The accolades continue in the professional ranks, as well, since the school has sent 12 players to the MLB Draft in Riser’s time as head coach. Respectively, the two most recent draft classes included much-awarded catcher and first baseman Jameson Fisher, the Lions highest overall selection since Wade Miley, and ace pitcher Mac Sceroler – taken in the fifth round of the 2017 draft by the Cincinnati Reds.
He has also seen three consecutive Lion hitters – outfielder Jacob Seward (2015), Fisher (2016), and infielder Taylor Schwaner (2017) – recognized as the Southland Conference Player of the Year.
This, combined with Riser’s record of 157 career wins and two Southland Conference championships, has drawn intrigue from several programs throughout the country – all of whom were eager to hire Southeastern’s successful young coach for their vacant positions.
“It’s a form of flattery that people have taken notice, not necessarily of what I’ve done, but what we’ve done as a program,” Riser said. “We continue to go out there with a chip on our shoulder, trying to prove that we’re bigger and better than what we’ve been in years past.”
Accompanying this place in the national spotlight, Riser was also selected as one of 25 featured speakers at the American Baseball Coaches Association convention in Indianapolis this January. Throughout the weekend, he shared the stage with reigning World Series champion A.J. Hinch (Houston Astros) and his college counterpart, Kevin O’Sullivan (University of Florida).
Riser’s speech focused on techniques in base running, which he considers to be a strength for Southeastern. Because of his assertive style, the Lions have swiped more than 100 bags in each of the last two seasons, ranking fifth nationally with 118 stolen bases in 2017.
Although the Southeastern baseball program has garnered many accomplishments under Riser’s command, he tries to avoid putting too much stock in the numbers. Instead, entering his fifth year as head coach, he wants to make sure that the players and the fans stay invested in the program for years to come.
For evidence of this dedication to the future, look no further than the renovations that were recently made to Pat Kenelly Diamond at Alumni Field. New bleachers and box seats have been added down the left field line, as well as LED lighting which enables the program to be featured in regional and even national television broadcasts.
Another way to maintain fan support is continuing to recruit the exact brand of player that has long dominated the Southeastern baseball program – mentally tough, strong and fearless on the base paths as well as the mound, and competitive.
One player who embodies these qualities is senior outfielder Drew Avans, whom Riser recruited in his final year as an assistant.
“Coming in, I had just found out that [Riser] was the new head coach,” said Avans. “Everyone talked about the aggressive mindset of [Jay] Artigues, and Artigues rubbed off on Riser. When I saw the aggressive mentality, I knew this was where I needed to be.”

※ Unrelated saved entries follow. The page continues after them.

-- ==== Sys2Proof/Tests/Slice0.lean ====
section
/-! SUPPORT. The model's own tests. Expected results come from the tables of 95_test_vectors.md (their row is named in each
docstring) or are written out from the rule cited. The witness theorems show, for every obligation with hypotheses, a
concrete state that meets them together, one for each clause. -/

namespace Sys2Proof.Machine.Tests

/-- A running state with the given bytes, registers, stack pointer, stack entries and `pc`; the rest zero. -/
def runningAt (image : List (Nat × Byte)) (regs : List (Reg × Byte)) (sp : Fin 17) (stack : List (Fin 16 × Word))
    (pc : Word) : State where
  mem := image.foldl (fun m c => m.write c.1 c.2) []
  v := regs.foldl (fun v p => v.set p.1.val p.2 p.1.isLt) (Vector.replicate 16 0#8)
  stack := stack.foldl (fun k p => k.set p.1.val p.2 p.1.isLt) (Vector.replicate 16 0#16)
  sp := sp
  pc := pc
  status := .running

/-- The outcome is a next state that passes the check. -/
def answers (o : Host.Outcome State Fault Refusal) (check : State → Bool) : Bool :=
  match o with
  | .next s => check s
  | .fault _ => false
  | .refused _ => false

/-! ### Well-formedness (R79, R73) -/

theorem smoke_call_address_of_four_digits : (AsmTerm.call 0x1000).wellFormed = false ∧ (AsmTerm.call 0xFFF).wellFormed := by
  decide

theorem smoke_add_first_register : (AsmTerm.add 16 0).wellFormed = false ∧ (AsmTerm.add 15 0).wellFormed := by decide

theorem smoke_add_second_register : (AsmTerm.add 0 16).wellFormed = false ∧ (AsmTerm.add 0 15).wellFormed := by decide

theorem smoke_raw_word_of_five_digits : (AsmTerm.word 0x10000).wellFormed = false ∧ (AsmTerm.word 0xFFFF).wellFormed := by
  decide

theorem smoke_ill_formed_is_not_assembled :
    (AsmTerm.call 0x1000).assemble = none ∧ (AsmTerm.add 16 0).assemble = none ∧ (AsmTerm.add 0 16).assemble = none ∧
      (AsmTerm.word 0x10000).assemble = none := by decide

/-- P5 of 95_test_vectors.md, line by line. -/
theorem test_assemble :
    (AsmTerm.call 0x101).assemble = some 0x2101#16 ∧ (AsmTerm.add 2 2).assemble = some 0x8224#16 ∧
      AsmTerm.halt.assemble = some 0x0000#16 ∧ AsmTerm.ret.assemble = some 0x00EE#16 ∧
      (AsmTerm.word 0x1200).assemble = some 0x1200#16 := by decide

/-- R79's own examples. -/
theorem test_asm_text :
    (Instr.add 0 15).asm = "ADD V0, VF" ∧ (Instr.call 0x100).asm = "CALL 0x100" ∧ Instr.halt.asm = "HALT" ∧
      Instr.ret.asm = "RET" := by decide

/-! ### Decoding: words written out bit by bit from R72 -/

/-- FIXED: sixteen zero bits. -/
theorem test_decode_halt : decodeWord 0b0000000000000000#16 = .instr .halt := by decide

/-- FIXED: `0000 0000 1110 1110`. -/
theorem test_decode_ret : decodeWord 0b0000000011101110#16 = .instr .ret := by decide

/-- ADDR: `0010` and the address 0xABC, high byte first (DE3). -/
theorem test_decode_call : decodeBytes [0b00101010#8, 0b10111100#8] = .instr (.call 0xABC#12) := by decide

/-- REG2: `1000`, x = 0xA, y = 0xB, `0100` (DE4). -/
theorem test_decode_add : decodeBytes [0b10001010#8, 0b10110100#8] = .instr (.add 0xA 0xB) := by decide

/-- DE6. -/
theorem test_decode_fields : decodeFields 0x1234#16 = ⟨0x1#4, 0x2#4, 0x3#4, 0x4#4, 0x234#12⟩ := by decide

/-- DI3, DI4, DI11, DI12, DI13 and bytes that stop short of a word. -/
theorem test_decode_rejects :
    decodeWord 0x00EF#16 = .reject (.unimplementedOpcode 0x00EF#16) ∧
      decodeWord 0x01EE#16 = .reject (.unimplementedOpcode 0x01EE#16) ∧
      decodeWord 0x8005#16 = .reject (.unimplementedOpcode 0x8005#16) ∧
      decodeWord 0x8000#16 = .reject (.unimplementedOpcode 0x8000#16) ∧
      decodeWord 0x1000#16 = .reject (.unimplementedOpcode 0x1000#16) ∧
      decodeBytes [0x20#8] = .reject .truncated := by decide

/-- The opcode table's numbering: bit 0 is the low byte's. -/
theorem test_table_word :
    decodeTableWord 16 0x2ABC = some (.call 0xABC#12) ∧ decodeTableWord 16 0x8AB4 = some (.add 0xA 0xB) ∧
      decodeTableWord 16 0x00EE = some .ret ∧ decodeTableWord 16 0 = some .halt ∧ decodeTableWord 16 0x1234 = none := by
  decide

/-! ### One step on a small state -/

/-- HA1. -/
theorem test_halt :
    answers (step (runningAt [] [(0, 45#8), (15, 1#8)] 2 [] 0x004#16)) fun t =>
      t.status = .halted && t.pc = 0x006#16 && t.readReg 0 = 45#8 && t.readReg 15 = 1#8 && t.sp = 2 := by decide

/-- CA2: the last free slot, an odd target. -/
theorem test_call :
    answers (step (runningAt [(0x200, 0x21#8), (0x201, 0x23#8)] [] 15 [] 0x200#16)) fun t =>
      t.readStack 15 = 0x202#16 && t.sp = 16 && t.pc = 0x123#16 && t.status = .running := by decide

/-- CA3: the stack is full. -/
theorem test_call_overflow :
    answers (step (runningAt [(0x200, 0x21#8), (0x201, 0x23#8)] [] 16 [] 0x200#16)) fun t =>
      t.status = .faulted (.stackOverflow 0x200#16 0x2123#16) && t.sp = 16 && t.readStack 15 = 0#16 &&
        t.pc = 0x202#16 := by decide

/-- RE1: the slot is not cleared. -/
theorem test_ret :
    answers (step (runningAt [(0x105, 0xEE#8)] [] 1 [(0, 0x002#16)] 0x104#16)) fun t =>
      t.sp = 0 && t.pc = 0x002#16 && t.readStack 0 = 0x002#16 && t.status = .running := by decide

/-- RE2. -/
theorem test_ret_underflow :
    answers (step (runningAt [(0x001, 0xEE#8)] [] 0 [] 0x000#16)) fun t =>
      t.status = .faulted (.stackUnderflow 0x000#16 0x00EE#16) && t.sp = 0 && t.pc = 0x002#16 := by decide

/-- AD19 and AD5. -/
theorem test_add :
    (answers (exec (.add 0xA 0xB) (runningAt [] [(0xA, 0x10#8), (0xB, 0x20#8), (0, 9#8)] 0 [] 0x002#16)) fun t =>
      t.readReg 0xA = 0x30#8 && t.readReg 0xF = 0#8 && t.readReg 0 = 9#8 && t.readReg 0xB = 0x20#8) ∧
    answers (exec (.add 0 1) (runningAt [] [(0, 246#8), (1, 10#8)] 0 [] 0x002#16)) fun t =>
      t.readReg 0 = 0#8 && t.readReg 0xF = 1#8 := by decide

/-- AD13, AD15 and AD17: VF as destination, as source, as both. -/
theorem test_add_vf :
    (answers (exec (.add 0xF 1) (runningAt [] [(0xF, 5#8), (1, 3#8)] 0 [] 0x002#16)) fun t => t.readReg 0xF = 0#8) ∧
    (answers (exec (.add 0 0xF) (runningAt [] [(0, 1#8), (0xF, 0xFF#8)] 0 [] 0x002#16)) fun t =>
      t.readReg 0 = 0#8 && t.readReg 0xF = 1#8) ∧
    answers (exec (.add 0xF 0xF) (runningAt [] [(0xF, 0x80#8)] 0 [] 0x002#16)) fun t => t.readReg 0xF = 1#8 := by decide

/-- FE4 and FE5. -/
theorem test_fetch_bound :
    (answers (step (runningAt [] [] 0 [] 0xFFF#16)) fun t =>
      t.status = .faulted (.outOfBoundsFetch 0xFFF#16) && t.pc = 0xFFF#16) ∧
    answers (step (runningAt [] [] 0 [] 0x1000#16)) fun t =>
      t.status = .faulted (.outOfBoundsFetch 0x1000#16) && t.pc = 0x1000#16 := by decide

/-- UN2, and FE2's odd fetch. -/
theorem test_unimplemented :
    (answers (step (runningAt [(0x010, 0x8A#8), (0x011, 0xB5#8)] [(0xA, 1#8), (0xB, 2#8)] 0 [] 0x010#16)) fun t =>
      t.status = .faulted (.unimplementedOpcode 0x010#16 0x8AB5#16) && t.readReg 0xA = 1#8 && t.readReg 0xF = 0#8) ∧
    answers (step (runningAt [(0x101, 0x14#8)] [] 0 [] 0x101#16)) fun t =>
      t.status = .faulted (.unimplementedOpcode 0x101#16 0x1400#16) := by decide

/-- FE6: a step asked of the machine at construction starts the run and halts on memory never loaded. -/
theorem test_reset_step :
    answers (step State.reset) fun t => t.status = .halted && t.pc = 0x002#16 := by decide

/-- A word placed for the next fetch is the one that runs (R33, R35); at the top of memory it is placed at the entry. -/
theorem test_with_fetch_word :
    (answers (step (State.reset.withFetchWord 16 0x2123)) fun t => t.pc = 0x123#16 && t.readStack 0 = 0x002#16) ∧
    answers (step ((runningAt [] [] 0 [] 0x1000#16).withFetchWord 16 0x2123)) fun t => t.pc = 0x123#16 := by decide

/-- R33: writing 0x00 leaves a byte unlisted, so that equal memories are equal lists. -/
theorem test_memory_canonical :
    Memory.write (Memory.write (Memory.write [] 7 1#8) 3 2#8) 7 0#8 = [(3, 2#8)] := by decide

/-! ### Witnesses: every hypothesis of every obligation is met -/

theorem witness_DecodedBytesAreTheEncoding : decodeBytes [0x8F#8, 0xF4#8] = .instr (.add 15 15) := by decide

theorem witness_PatternsAreMutuallyExclusive :
    ⟨"CALL", 0xF000#16, 0x2000#16⟩ ∈ opcodeMap ∧ (⟨"CALL", 0xF000#16, 0x2000#16⟩ : OpcodeRow).Matches 0x2FFF#16 := by
  decide

theorem witness_DispatchFollowsTheOpcodeMap :
    decodeWord 0x8014#16 = .instr (.add 0 1) ∧
      (⟨"ADD", 0xF00F#16, 0x8004#16⟩ : OpcodeRow) ∈ opcodeMap ∧
      (⟨"ADD", 0xF00F#16, 0x8004#16⟩ : OpcodeRow).Matches 0x8014#16 := by decide

/-- The four class clauses exclude each other by the class; each at the edge of its range. -/
theorem witness_ImplementedWordsByClass :
    (0x0FFF#16).toNat / 4096 = 0x0 ∧ (0x2FFF#16).toNat / 4096 = 0x2 ∧ (0x8FFF#16).toNat / 4096 = 0x8 ∧
      (0x1000#16).toNat / 4096 ≠ 0x0 ∧ (0x1000#16).toNat / 4096 ≠ 0x2 ∧ (0x1000#16).toNat / 4096 ≠ 0x8 := by decide

/-- The last address that can be fetched, and an odd one. -/
theorem witness_FetchCombinesBigEndian :
    (runningAt [] [] 0 [] 0xFFE#16).canFetch ∧ (runningAt [] [] 0 [] 0x101#16).canFetch := by decide

theorem witness_FetchPastTheEndFaults :
    (runningAt [] [] 0 [] 0xFFF#16).status = .running ∧ 4096 ≤ (runningAt [] [] 0 [] 0xFFF#16).pc.toNat + 1 ∧
      (runningAt [] [] 0 [] 0x1000#16).status = .running ∧ 4096 ≤ (runningAt [] [] 0 [] 0x1000#16).pc.toNat + 1 := by decide

/-- An ADD in the last two bytes of memory. -/
def addAtTop : State := runningAt [(0xFFE, 0x80#8), (0xFFF, 0x14#8)] [(0, 1#8), (1, 2#8)] 0 [] 0xFFE#16

theorem witness_StepRunsTheDecodedInstruction :
    addAtTop.status = .running ∧ addAtTop.canFetch ∧ addAtTop.decodedAtPc = .instr (.add 0 1) := by decide

/-- P7's word. -/
def unimplementedAtZero : State := runningAt [(0x000, 0x12#8)] [] 0 [] 0x000#16

theorem witness_UnimplementedWordFaults :
    unimplementedAtZero.status = .running ∧ unimplementedAtZero.canFetch ∧
      unimplementedAtZero.decodedAtPc = .reject (.unimplementedOpcode 0x1200#16) := by decide

theorem witness_StepOfIdleStartsTheRun : State.reset.status = .idle := by decide

theorem witness_EndedRunTakesNoStep :
    State.reset.halt.status = .halted ∧
      (State.reset.raise (.outOfBoundsFetch 0xFFF#16)).status = .faulted (.outOfBoundsFetch 0xFFF#16) := by decide

theorem witness_AddIsModulo256 : (14 : Reg) ≠ Reg.vf ∧ (0 : Reg) ≠ Reg.vf := by decide

/-- `a = 0xFFE`, the stack one short of full and full. -/
theorem witness_CallPushesAndJumps :
    (runningAt [] [] 15 [] 0x1000#16).pc = 0xFFE#16 + 2#16 ∧ (runningAt [] [] 15 [] 0x1000#16).sp.val < 16 ∧
      (runningAt [] [] 16 [] 0x1000#16).pc = 0xFFE#16 + 2#16 ∧ 16 ≤ (runningAt [] [] 16 [] 0x1000#16).sp.val := by decide

/-- The stack full, and one short of full. -/
theorem witness_OverflowExactlyWhenFull :
    (runningAt [] [] 16 [] 0x002#16).status = .running ∧ 16 ≤ (runningAt [] [] 16 [] 0x002#16).sp.val ∧
      (runningAt [] [] 15 [] 0x002#16).status = .running ∧ (runningAt [] [] 15 [] 0x002#16).sp.val < 16 := by decide

/-- The stack full, and the stack empty. -/
theorem witness_RetPopsIntoPc :
    (runningAt [] [] 16 [(15, 0x202#16)] 0x302#16).pc = 0x300#16 + 2#16 ∧
      (runningAt [] [] 16 [(15, 0x202#16)] 0x302#16).sp.val = (15 : Fin 16).val + 1 ∧
      (runningAt [] [] 0 [] 0x302#16).pc = 0x300#16 + 2#16 ∧ (runningAt [] [] 0 [] 0x302#16).sp.val = 0 := by decide

/-- A CALL at 0x000 to a RET in the last two bytes of memory, with one slot left. -/
def callToRetAtTop : State := runningAt [(0x000, 0x2F#8), (0x001, 0xFE#8), (0xFFF, 0xEE#8)] [] 15 [] 0x000#16

theorem witness_CallThenRetComesBack :
    callToRetAtTop.status = .running ∧ callToRetAtTop.sp.val < 16 ∧ callToRetAtTop.canFetch ∧
      callToRetAtTop.decodedAtPc = .instr (.call 0xFFE#12) ∧ (0xFFE#12).toNat + 1 < 4096 ∧
      decodeBytes [callToRetAtTop.readMem (0xFFE#12).toNat, callToRetAtTop.readMem ((0xFFE#12).toNat + 1)] =
        .instr .ret := by decide

theorem witness_SixteenCallsNest :
    (runningAt [] [] 0 [] 0x000#16).status = .running ∧ (runningAt [] [] 0 [] 0x000#16).sp.val = 0 ∧
      (List.replicate 16 0x100#12).length ≤ 16 ∧ 16 < (List.replicate 17 0x100#12).length := by decide

/-- A CALL at 0x000 and its stack. -/
def callAtZero (sp : Fin 17) : State := runningAt [(0x000, 0x20#8)] [] sp [] 0x000#16

/-- A RET at 0x104 and its stack. -/
def retAt0x104 (sp : Fin 17) : State := runningAt [(0x105, 0xEE#8)] [] sp [(0, 0x002#16)] 0x104#16

/-- A running state that steps into each kind of fault. -/
theorem witness_FaultsHaveTheirCause :
    (∃ t, step (runningAt [] [] 0 [] 0xFFF#16) = .next t ∧ t.status = .faulted (.outOfBoundsFetch 0xFFF#16)) ∧
    (∃ t, step unimplementedAtZero = .next t ∧ t.status = .faulted (.unimplementedOpcode 0x000#16 0x1200#16)) ∧
    (∃ t, step (callAtZero 16) = .next t ∧ t.status = .faulted (.stackOverflow 0x000#16 0x2000#16)) ∧
    (∃ t, step (retAt0x104 0) = .next t ∧ t.status = .faulted (.stackUnderflow 0x104#16 0x00EE#16)) :=
  ⟨⟨_, rfl, rfl⟩, ⟨_, rfl, rfl⟩, ⟨_, rfl, rfl⟩, ⟨_, rfl, rfl⟩⟩

/-- Both `pc` clauses: the fetch bound at 0xFFF, and a fault after a fetch in the last two bytes. -/
theorem witness_FaultingStepWritesNothing :
    (∃ t, step (runningAt [] [] 0 [] 0xFFF#16) = .next t ∧ t.status = .faulted (.outOfBoundsFetch 0xFFF#16)) ∧
    (∃ t, step (runningAt [(0xFFF, 0xEE#8)] [] 0 [] 0xFFE#16) = .next t ∧
      t.status = .faulted (.stackUnderflow 0xFFE#16 0x00EE#16)) :=
  ⟨⟨_, rfl, rfl⟩, ⟨_, rfl, rfl⟩⟩

/-- A step that halts and one that does not. -/
theorem witness_OnlyTheZeroWordHalts :
    (∃ t, step (runningAt [] [] 0 [] 0xFFE#16) = .next t ∧ t.status = .halted) ∧
    (∃ t, step addAtTop = .next t ∧ t.status = .running) := ⟨⟨_, rfl, rfl⟩, ⟨_, rfl, rfl⟩⟩

theorem witness_RunsNeverWriteMemory : ∃ t : State, core.run 2 callToRetAtTop = .next t ∧ t.status = .running :=
  ⟨_, rfl, rfl⟩

/-- A step that changes the destination, and one that changes VF. -/
theorem witness_OnlyAddWritesRegisters :
    (∃ t, step addAtTop = .next t ∧ t.readReg 0 ≠ addAtTop.readReg 0) ∧
    (∃ t, step (runningAt [(0xFFE, 0x80#8), (0xFFF, 0x14#8)] [(0, 0xFF#8), (1, 1#8)] 0 [] 0xFFE#16) = .next t ∧
      t.readReg 15 ≠ 0#8) := ⟨⟨_, rfl, by decide⟩, ⟨_, rfl, by decide⟩⟩

theorem witness_OnlyCallAndRetMoveTheStack :
    (∃ t, step (callAtZero 15) = .next t ∧ t.sp ≠ (callAtZero 15).sp ∧ t.readStack 15 ≠ (callAtZero 15).readStack 15) ∧
    (∃ t, step (retAt0x104 1) = .next t ∧ t.sp ≠ (retAt0x104 1).sp) :=
  ⟨⟨_, rfl, by decide, by decide⟩, ⟨_, rfl, by decide⟩⟩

If the last five years are any indication, Riser simply wants to be remembered not only for influencing the growth of the Southeastern baseball program but also for his focus on the attitude of his players.
“As the program continues to get passed on to the next group of seniors and they continue to take it further, they still understand the amount of work and demand,” Riser said. “The expectations continue to grow for us, and we’ve got to be tough enough to handle them on a daily basis. When you’re winning 35 or even 40 games, it’s not enough. We’ve got to bring it to the next level, maybe 40 or 45.”